WHAT THE EXERCISE ASKS: Take the entries below and print only the lines from the one with "calm s = true → l.z" through the one with "sm.parity := rest, sm.parityGot", exactly as they stand, both ends included.

SUPPLIED DATA:
/-- A chunk that fits is written into the filling slot at the used length with its header, a COMPRESSED body from the chunk buffer and a RAW
one from the bytes copied out of staging, once they have all come; the entry of its record is written with
its last chunk; its raw bytes are released, with the header before the first and the pad behind the last as far as it has arrived; its
stored length counts in the interval (R88, R95 to R97, R129). A misfit writes the open fragment's entry, seals the slot and waits to be compressed again in the next one;
there its bytes are fetched from staging afresh and it is compressed from the empty history (R99, R100). A free slot ends slot
exhaustion: it is taken for the next segment, and a filemark that waited is placed there (R96, R98). Parity done seals its slot for the
tape, from the 28 frames it has read (R110). A slot left SEALING by a session that WRITE_CLOSE has closed in ERROR is freed when its parity
is done, the model's choice, log entry 37. Parity that makes the sealed slots reach the restart threshold in WAIT_DATA cancels the dwell and
restarts the writer: at the decided band it ramps from the standing point of the resume point, or moves there first, and ramps then (R39,
R54, R122, R136). Each of these changes nothing where nothing waits for it, and the reads that a step makes are the model's reading (log
entries 8, 17 and 28). -/
def Obligations.ChunksPlacedAndSealed : Prop :=
  (∀ (raw body : Nat) (comp : Bool) (s : State), s.ri.item = some (.chunk raw body comp) →
    (if comp then s.ri.chunkBuf else s.ri.refetched).length ≠ body → exec .chunkPlaced s = .next s) ∧
  (∀ (raw : Nat) (comp : Bool) (c : RecordInProgress) (k : Nat) (l : Layout) (s : State),
    let body := if comp then s.ri.chunkBuf else s.ri.refetched
    s.ri.st = .placing → s.ri.item = some (.chunk raw body.length comp) → s.ri.filling = some k → s.ri.cur = some c → body ≠ [] →
    chunkFits s.ri.u s.ri.e (4 + body.length) s.ri.frag.isNone = true → s.ri.session = .opened → s.ri.sealReq = false →
    s.bp.layout = some l → l.z ≠ 0 → calm s = true → s.sp.timer = true →
    let stored := 4 + body.length
    let first := c.placed = 0
    let freed := raw + if first then 16 else 0
    let behind := ringDist l.z s.bp.release s.ri.cursor
    let a := available s
    let old := s.ri.frag.getD { num := c.num, first := decide first, reset := s.ri.resetOwed, raw := 0, stored := 0 }
    let frag : Fragment := { old with raw := old.raw + raw, stored := old.stored + stored }
    let e := if s.ri.frag.isNone then s.ri.e + 1 else s.ri.e
    let write := partWrite (slotBase s k + s.ri.u) (chunkHeader comp body.length ++ body) .plain
    let placed : State := { s with
      bp.reqs := s.bp.reqs ++ [write], bp.release := (s.bp.release + freed) % l.z, bp.rl := s.bp.rl - freed,
      ri.e := e, ri.u := s.ri.u + stored, ri.item := none, ri.chunkBuf := [], ri.refetched := [],
      ri.resetOwed := if s.ri.frag.isNone then false else s.ri.resetOwed, sp.sum := min (s.sp.sum + stored) 4294967295 }
    freed ≤ behind → s.bp.rl = behind + a →
    (c.placed + raw ≠ c.len → a = 0 →
      let again : RecordInProgress := { c with placed := c.placed + raw }
      exec .chunkPlaced s = .next { placed with
        ri.frag := some frag, ri.cur := some again, ri.st := .data, ri.raw := [],
        ri.history := if placed.ri.resetOwed then [] else s.ri.history }) ∧
    (c.placed + raw = c.len → a ≤ padOf c.len →
      exec .chunkPlaced s = .next { placed with
        bp.reqs := s.bp.reqs ++ [write, partWrite (slotBase s k + entryAt (e - 1)) (fragmentBytes frag true false) .plain],
        bp.release := (s.bp.release + freed + a) % l.z, bp.rl := s.bp.rl - freed - a, ri.cursor := (s.ri.cursor + a) % l.z,
        ri.padOwed := padOf c.len - a, ri.frag := none, ri.cur := none, ri.lastComplete := c.num, ri.nextRec := inc32 s.ri.nextRec,
        ri.st := .header })) ∧
  (∀ (raw body : Nat) (comp : Bool) (c : RecordInProgress) (k : Nat) (free : List Nat) (l : Layout) (s : State),
    s.ri.item = some (.chunk raw body comp) → calm s = true → s.bp.layout = some l →
    let got := s.ri.refetched
    let afresh := chunkBody s.ri.compress [] got
    let slotTaken : State := { s with
      sm.free := free, sm.slots := s.sm.slots.set k (freshSlot .filling s.ri.nextSeg), ri.filling := some k, ri.u := 0, ri.e := 0,
      ri.frag := none, ri.nextSeg := inc32 s.ri.nextSeg }
    let from_ := ringDist l.z raw s.ri.cursor
    let fetched (t : State) : State := { t with
      ri.refetched := [], bp.reqs := s.bp.reqs ++ [readOf (l.stBase + from_) raw .chunkFetch] }
    let whole := s.ri.st = .recompress ∧ got.length = raw ∧ s.ri.cur = some c
    let waits := s.ri.st = .placing ∧ s.ri.filling = none ∧ s.ri.session = .opened ∧ s.sm.free = k :: free ∧
      s.sm.slots.all (fun x => decide (x.st ≠ .filling)) = true ∧ 0 < raw ∧ raw ≤ l.z - from_
    let made : State := { s with
      ri.item := some (.chunk raw afresh.1.length afresh.2), ri.chunkBuf := if afresh.2 then afresh.1 else [], ri.history := lastBytes got,
      ri.refetched := [], ri.st := .placing }
    (whole → got.length = min 16384 (c.len - c.placed) → s.ri.filling = some k → 0 < raw → raw ≤ l.z - from_ →
      chunkFits s.ri.u s.ri.e (4 + afresh.1.length) s.ri.frag.isNone = true →
      exec .recompressDone s = .next (if afresh.2 then made else fetched made)) ∧
    (whole → got.length < min 16384 (c.len - c.placed) → available s = 0 →
      exec .recompressDone s = .next { s with ri.st := .data, ri.raw := got, ri.item := none, ri.history := [], ri.refetched := [] }) ∧
    (s.ri.st ≠ .recompress ∨ got.length ≠ raw → exec .recompressDone s = .next s) ∧
    (s.ri.st ≠ .placing → exec .chunkPlaced s = .next s) ∧
    (waits → body ≠ 0 → exec .slotExhaustionEnd s = .next (if comp then slotTaken else fetched slotTaken)) ∧
    (waits → body = 0 →
      exec .slotExhaustionEnd s = .next (fetched { slotTaken with ri.history := [], ri.st := .recompress, ri.chunkBuf := [] }))) ∧
  (∀ (bs : List Byte) (c : RecordInProgress) (k : Nat) (l : Layout) (s : State), s.ri.fetch = some s.ri.cursor →
    s.ri.fetched = some bs → bs ≠ [] → s.bp.layout = some l → available s = bs.length → s.bp.release < l.z → s.bp.rl ≤ l.z →
    calm s = true → s.ri.session = .opened → s.ri.st = .data → s.ri.cur = some c → s.ri.filling = some k → s.sm.free = [] →
    0 < s.ri.e → (slotAt s k).st = .filling →
    let raw := s.ri.raw ++ bs
    let body := chunkBody s.ri.compress s.ri.history raw
    let closed : State := { s with
      ri.frag := none, bp.reqs := s.bp.reqs ++ (match s.ri.frag with
        | none => []
        | some f => [partWrite (slotBase s k + entryAt (s.ri.e - 1)) (fragmentBytes f false false) .plain]) }
    raw.length = min 16384 (c.len - c.placed) → chunkFits s.ri.u s.ri.e (4 + body.1.length) s.ri.frag.isNone = false →
    exec .stagingFetchReturn s = .next { closed.slotSealed k with
      ri.fetch := none, ri.fetched := none, ri.cursor := (s.ri.cursor + bs.length) % l.z, ri.item := some (.chunk raw.length 0 body.2),
      ri.sealReq := false, ri.chunkBuf := if body.2 then body.1 else [], ri.history := growHistory s.ri.history raw, ri.st := .placing,
      ri.raw := [] }) ∧
  (∀ (k : Nat) (free : List Nat) (l : Layout) (s : State), s.bp.layout = some l → s.ri.st = .placing → s.ri.item = some .filemark →
    s.ri.filling = none → s.sm.free = k :: free → s.sm.slots.all (fun x => decide (x.st ≠ .filling)) = true → s.ri.session = .opened →
    calm s = true → l.z ≠ 0 → s.bp.rl = 16 → ringDist l.z s.bp.release s.ri.cursor = 16 →
    exec .slotExhaustionEnd s = .next { s with
      sm.free := free, sm.slots := s.sm.slots.set k (freshSlot .filling s.ri.nextSeg), ri.filling := some k, ri.u := 0, ri.e := 1,
      ri.frag := none, ri.nextSeg := inc32 s.ri.nextSeg, ri.history := [], ri.item := none, ri.hdr := [], ri.resetOwed := false,
      ri.lastComplete := s.ri.nextRec, ri.nextRec := inc32 s.ri.nextRec, ri.st := .header,
      bp.release := (s.bp.release + 16) % l.z, bp.rl := 0,
      bp.reqs := s.bp.reqs ++ [partWrite (slotBase s k + 917424) (entryBytes s.ri.nextRec true true true s.ri.resetOwed false 0 0) .plain] }) ∧
  (∀ s : State, intakeWaits s = false ∨ s.sm.free = [] → exec .slotExhaustionEnd s = .next s) ∧
  (∀ s : State, s.sm.parity = [] ∨ s.sm.parityGot = none → exec .parityDone s = .next s) ∧
  (∀ (k : Nat) (rest : List Nat) (bs : List Byte) (p : Pos) (s : State), s.sm.parity = k :: rest → s.sm.parityGot = some bs →
    bs.length = 917504 → (slotAt s k).st ≠ .free →
    let next := match rest with
      | [] => []
      | j :: _ => [readOf (slotBase s j) 917504 .parityRead]
    let done : State := { s with
      sm.parity := rest, sm.parityGot := none,
      bp.reqs := s.bp.reqs ++ [partWrite (slotBase s k + 917504) (parityFrames bs) .plain] ++ next }
    let sealed_ : State := { done with sm.slots := s.sm.slots.set k { slotAt s k with st := .sealed } }
    let waits := steady s = true ∧ s.bp.held = none ∧ s.wr.flush = none ∧ s.wr.close = false ∧ fetchDue s = false ∧
      s.ch.transport = .active ∧ s.mo.mode = some .waitData ∧ s.ri.session = .opened ∧ s.mo.resume = some p ∧ s.mo.mask = false ∧
      (slotAt s k).st = .sealing ∧ s.sp.policy.restart ≤ sealedCount s + 1 ∧ (s.pw.dwell = true → unmonitored .parkRejected s = true)
    (calm s = true → s.sm.orphans.contains k = false → exec .parityDone s = .next sealed_) ∧
    (calm s = true → s.sm.orphans.contains k = true →
      exec .parityDone s = .next { done with
        sm.slots := s.sm.slots.set k (freshSlot .free 0), sm.free := s.sm.free ++ [k],
        sm.orphans := s.sm.orphans.filter (fun j => decide (j ≠ k)) }) ∧
    (waits → s.sm.orphans.contains k = false → s.mo.stands = some (standing p) →
      exec .parityDone s = .next (noteTarget (sealed_.leadsIn p))) ∧
    (waits → s.sm.orphans.contains k = false → s.mo.stands ≠ some (standing p) → s.mo.v = 0 → stands s = true → s.mo.pass = p.pass →
      (standing p).count < s.mo.count →
      exec .parityDone s = .next (noteTarget { sealed_ with
        pw.dwell := false, mo.band := s.sp.c, mo.stands := none, rd.start := none, mo.mode := some .backhitch, mo.goal := .writeGo,
        mo.named := p.pass, mo.dest := 102, mo.dir := .reverse, mo.stopping := false, mo.into := none, mo.passWait := false,
        mo.bandTo := none,
        mo.legs := [{ mode := .backhitch, pass := some p.pass, target := some (standing p).count, speed := 102 }] }))) ∧
  (∀ (p : Pos) (leg : Leg) (n : Nat) (s : State), calm s = true → s.ch.transport = .active → s.mo.mode = some .backhitch →
    s.mo.goal = .writeGo → s.mo.stopping = true → atRest s = true → s.mo.legs = [leg] → leg.target = some n → s.mo.resume = some p →
    exec .moveArrived s = .next (noteTarget { s.leadsIn p with
      pw.dwell := s.pw.dwell, mo.band := s.mo.band, mo.dest := bandSpeed s.mo.band }))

RESPONSE BELOW:
    calm s = true → l.z ≠ 0 → s.bp.rl = 16 → ringDist l.z s.bp.release s.ri.cursor = 16 →
    exec .slotExhaustionEnd s = .next { s with
      sm.free := free, sm.slots := s.sm.slots.set k (freshSlot .filling s.ri.nextSeg), ri.filling := some k, ri.u := 0, ri.e := 1,
      ri.frag := none, ri.nextSeg := inc32 s.ri.nextSeg, ri.history := [], ri.item := none, ri.hdr := [], ri.resetOwed := false,
      ri.lastComplete := s.ri.nextRec, ri.nextRec := inc32 s.ri.nextRec, ri.st := .header,
      bp.release := (s.bp.release + 16) % l.z, bp.rl := 0,
      bp.reqs := s.bp.reqs ++ [partWrite (slotBase s k + 917424) (entryBytes s.ri.nextRec true true true s.ri.resetOwed false 0 0) .plain] }) ∧
  (∀ s : State, intakeWaits s = false ∨ s.sm.free = [] → exec .slotExhaustionEnd s = .next s) ∧
  (∀ s : State, s.sm.parity = [] ∨ s.sm.parityGot = none → exec .parityDone s = .next s) ∧
  (∀ (k : Nat) (rest : List Nat) (bs : List Byte) (p : Pos) (s : State), s.sm.parity = k :: rest → s.sm.parityGot = some bs →
    bs.length = 917504 → (slotAt s k).st ≠ .free →
    let next := match rest with
      | [] => []
      | j :: _ => [readOf (slotBase s j) 917504 .parityRead]
    let done : State := { s with
      sm.parity := rest, sm.parityGot := none,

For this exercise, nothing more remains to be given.